> WORK REQUEST:
Somewhere below is a line with "def directQueue (s" and, later, a line with "def Shaper.period (h"; repeat those two lines and all the lines between them, exactly as they are.

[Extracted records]
-- ==== Sys2Proof/Machine/Sluice.lean ====
section
/-! DEFINITION. Chapter 09: queues, admission, selection, shapers, meters, gate control lists, sampling; and the
departure of frames with their time insertions (R211 to R213). -/
namespace Sys2Proof.Machine

/-! ### Queues (R220 to R222) -/

/-- The configuration of a queue; port, class and transit bit of a direct queue are fixed. -/
def Chip.queueCfg (c : Chip) (q : Nat) : QueueCfg :=
  let k := (SMap.get (fun _ => none) c.slu.cfgs q).getD {}
  if q < 0x8000 then k else { k with transit := false, port := (q - 0x8000) / 8, cls := (q - 0x8000) % 8 }

/-- The direct queue of a scheduler port and class. -/
def directQueue (s cls : Nat) : Nat := 0x8000 + s * 8 + cls

/-- Whether an index names a queue. -/
def isQueue (q : Nat) : Bool := q < 0x8000 + 528

/-- The time between two refills, in ns. -/
def Shaper.period (h : Shaper) : Nat := 128 * 2 ^ h.k

/-- What a rate in b/s gives up to an instant in ns, in 2^-32 bytes: a refill adds what comes from the one before, so that
the fractions of a unit add up over time (log entry 51). -/
def refillUnits (rate t : Nat) : Nat := rate * t * 4294967296 / 8000000000

/-- A bucket after the refills of the instants after `t` up to `t'`, capped at its size. -/
def refillBucket (level : Int) (rate size t t' : Nat) : Int :=
  min (size * 4294967296) (level + (refillUnits rate t' - refillUnits rate t : Nat))

/-- R229, R231: a shaper at an instant: the refills that have come due are made, the first of them with what a COMMIT wrote.
Each adds rate × period ÷ 8 bytes. -/
def Shaper.upTo (h : Shaper) (now : Nat) : Shaper :=
  if now < h.due then h
  else
    let h := match h.next with
      | none => h
      | some (k, cir, cbs, pir, pbs) => { h with k := k, cir := cir, cbs := cbs, pir := pir, pbs := pbs, next := none }
    let t := h.due - h.period
    let t' := h.due + (now - h.due) / h.period * h.period
    { h with cb := refillBucket h.cb h.cir h.cbs t t', pb := refillBucket h.pb h.pir h.pbs t t', due := t' + h.period }

/-- A queue's shaper now; a refill due in this cycle comes first (Table 09.3). -/
def Chip.qShaper (c : Chip) (q : Nat) : Shaper := (SMap.get (fun _ => {}) c.slu.qshapers q).upTo c.now

/-- A class's shaper now. -/
def Chip.cShaper (c : Chip) (k : Nat) : Shaper := (SMap.get (fun _ => {}) c.slu.cshapers k).upTo c.now

def Chip.setQShaper (c : Chip) (q : Nat) (v : Shaper) : Chip :=
  c.modSlu fun s => { s with qshapers := SMap.set (fun _ => {}) s.qshapers q v }

def Chip.setCShaper (c : Chip) (k : Nat) (v : Shaper) : Chip :=
  c.modSlu fun s => { s with cshapers := SMap.set (fun _ => {}) s.cshapers k v }

/-- The bytes of a queue in the on-die buffer. -/
def Chip.onDie (c : Chip) (q : Nat) : Nat :=
  (c.queueSt q).frames.foldl (fun n i => n + match c.frame i with
    | some f => if f.inHbm || f.kid.isNone then 0 else f.stored
    | none => 0) 0

/-- The bytes that frames hold in the on-die packet buffer. -/
def Chip.odUsed (c : Chip) : Nat :=
  c.frameList.foldl (fun n p => if p.2.inHbm || p.2.kid.isNone then n else n + p.2.data.length + 4) 0

/-- The bytes of queued frames in the on-die packet buffer. -/
def Chip.odQueued (c : Chip) : Nat :=
  c.frameList.foldl (fun n p => if p.2.queue.isSome && !p.2.inHbm && p.2.kid.isSome then n + p.2.stored else n) 0

/-- R21, R33: what the ingress pools of the enabled sub-ports leave of the on-die packet buffer of 48 MiB. -/
def Chip.odRoom (c : Chip) : Nat :=
  let on := ((List.range 16).filter fun p => c.getF F.PRT_LINK_CFG_en [p] ≠ 0).flatMap fun p =>
    ((List.range 4).filter fun b => bit (c.getF F.PRT_LINK_CFG_en [p]) b).map fun b => c.getF F.PRT_SUB_CFG_pool [p, b]
  48 * 2 ^ 20 - on.foldl (· + ·) 0 * 65536

/-! ### Charged lengths and tags (R227, R228) -/

/-- Table 09.1 for whole frames. A Runner port carries a frame as it is stored, sealed or not; a frame that came sealed
over the ring has its SecTAG and ICV already. -/
def Chip.charge (c : Chip) (s : Nat) (f : Frame) : Nat :=
  let (p, b) := portOf s
  if 16 ≤ p then (f.len + (c.storedLen f - (f.data.length + 4))) + 80
  else if !isLine p || f.ringSealed then f.len + 20
  else if c.ingotMode p b then f.len
  else if c.sciTx p b then f.len + 52
  else f.len + 44

/-- `later_of` of R228 over 48-bit tags. -/
def laterOf (a b : Nat) : Nat := if (b + 2 ^ 48 - a) % 2 ^ 48 < 2 ^ 47 then b else a

/-- `a` comes before `b` by the half-range rule. -/
def tagBefore (a b : Nat) : Bool := a ≠ b && laterOf a b = b

def Chip.classTag (c : Chip) (k : Nat) : Nat := SMap.get (fun _ => 0) c.slu.classTag k

def Chip.classClock (c : Chip) (k : Nat) : Nat := SMap.get (fun _ => 0) c.slu.classClock k

def Chip.portClock (c : Chip) (s : Nat) : Nat := SMap.get (fun _ => 0) c.slu.portClock s

def Chip.setClassTag (c : Chip) (k v : Nat) : Chip :=
  c.modSlu fun s => { s with classTag := SMap.set (fun _ => 0) s.classTag k v }

def Chip.setClassClock (c : Chip) (k v : Nat) : Chip :=
  c.modSlu fun s => { s with classClock := SMap.set (fun _ => 0) s.classClock k v }

def Chip.setPortClock (c : Chip) (s' v : Nat) : Chip :=
  c.modSlu fun s => { s with portClock := SMap.set (fun _ => 0) s.portClock s' v }

/-- One tag increment. -/
def tagStep (charge weight : Nat) : Nat := (charge * 65536 + weight - 1) / weight

/-- The head of a queue: its oldest frame that no framer has started and no slot holds. -/
def Chip.headOf (c : Chip) (q : Nat) : Option (Nat × Frame) :=
  (c.queueSt q).frames.findSome? fun n => (c.frame n).bind fun f => if f.stage = .sending then none else some (n, f)

/-- The queues bound to a class of a scheduler port that hold a head, lowest index first. -/
def Chip.classQueues (c : Chip) (s cls : Nat) : List Nat :=
  ((c.slu.queues.map (·.1)).filter fun q => (c.queueCfg q).port = s && (c.queueCfg q).cls = cls).filter
    fun q => (c.headOf q).isSome

/-- The queue of a list with the smallest finish tag, the lower index on a tie. -/
def Chip.minTag (c : Chip) : List Nat → Option Nat
  | [] => none
  | q :: qs => match c.minTag qs with
    | none => some q
    | some r => if tagBefore (c.queueSt r).tag (c.queueSt q).tag then some r else some q

/-- R236: one cycle of a list as (length in ns, gates): cut at the cycle's end, or its last state held to it. -/
def segments (l : GateList) : List (Nat × Nat) :=
  let go := l.entries.foldl (fun (acc : List (Nat × Nat) × Nat) e =>
    let room := l.cycle - acc.2
    let len := min e.1 room
    (if len = 0 then acc.1 else acc.1 ++ [(len, e.2)], acc.2 + len)) ([], 0)
  match go.1.getLast? with
  | none => []
  | some last => go.1.dropLast ++ [(last.1 + (l.cycle - go.2), last.2)]

/-- How long the gate of a class stays open along segments; `none` when it never closes along them. -/
def openRun (cls : Nat) : List (Nat × Nat) → Option Nat
  | [] => none
  | (len, g) :: r => if bit g cls then (openRun cls r).map (len + ·) else some 0

/-- The longest open window of a class; `none` for a gate that never closes. -/
def longestOpen (l : GateList) (cls : Nat) : Option Nat :=
  let segs := segments l
  if segs.all fun e => bit e.2 cls then none
  else some ((List.range segs.length).foldl (fun m i => max m ((openRun cls ((segs ++ segs).drop i)).getD 0)) 0)

/-! ### Gates (R235 to R239). Times in units of 2^-16 ns. -/

/-- R235: a scheduler port can run gate lists: an Ethernet port, but for a line port in ingot mode. -/
def Chip.gatesOn (c : Chip) (s : Nat) : Bool := s < 64 && !c.ingotMode (portOf s).1 (portOf s).2

/-- A scheduler port runs gate lists. -/
def Chip.gated (c : Chip) (s : Nat) : Bool := c.gatesOn s && c.getB F.SLU_GCL_CFG_en [s]

/-- The operational list of a scheduler port, when one runs. -/
def Chip.gateList (c : Chip) (s : Nat) : Option GateList :=
  if c.gated s then SMap.get (fun _ => none) c.slu.lists s else none

/-- The pending list of a scheduler port and its takeover instant in ns. -/
def Chip.pendingGates (c : Chip) (s : Nat) : Option (GateList × Nat) :=
  SMap.get (fun _ => none) c.slu.pendingLists s

/-- The gate of a class is open throughout `d` from the instant `t`. -/
def openFor (l : GateList) (cls t d : Nat) : Bool :=
  let base := l.base * 65536
  let cyc := l.cycle * 65536
  let off := if base ≤ t then (t - base) % cyc else (cyc - (base - t) % cyc) % cyc
  let segs := (segments l).map fun e => (e.1 * 65536, e.2)
  let rest := (segs.foldl (fun (acc : List (Nat × Nat) × Nat) e =>
    let stop := acc.2 + e.1
    (if stop ≤ off then acc.1 else acc.1 ++ [(stop - max off acc.2, e.2)], stop)) ([], 0)).1
  match openRun cls (rest ++ segs ++ segs) with
  | none => true
  | some r => d ≤ r

/-- How long a charged length takes on a port, in 2^-16 ns. -/
def Chip.lineTime (c : Chip) (s charge : Nat) : Nat := charge * 8 * 1000 * 65536 / c.macRate (portOf s).1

> REPLY:
def directQueue (s cls : Nat) : Nat := 0x8000 + s * 8 + cls

/-- Whether an index names a queue. -/
def isQueue (q : Nat) : Bool := q < 0x8000 + 528

/-- The time between two refills, in ns. -/
def Shaper.period (h : Shaper) : Nat := 128 * 2 ^ h.k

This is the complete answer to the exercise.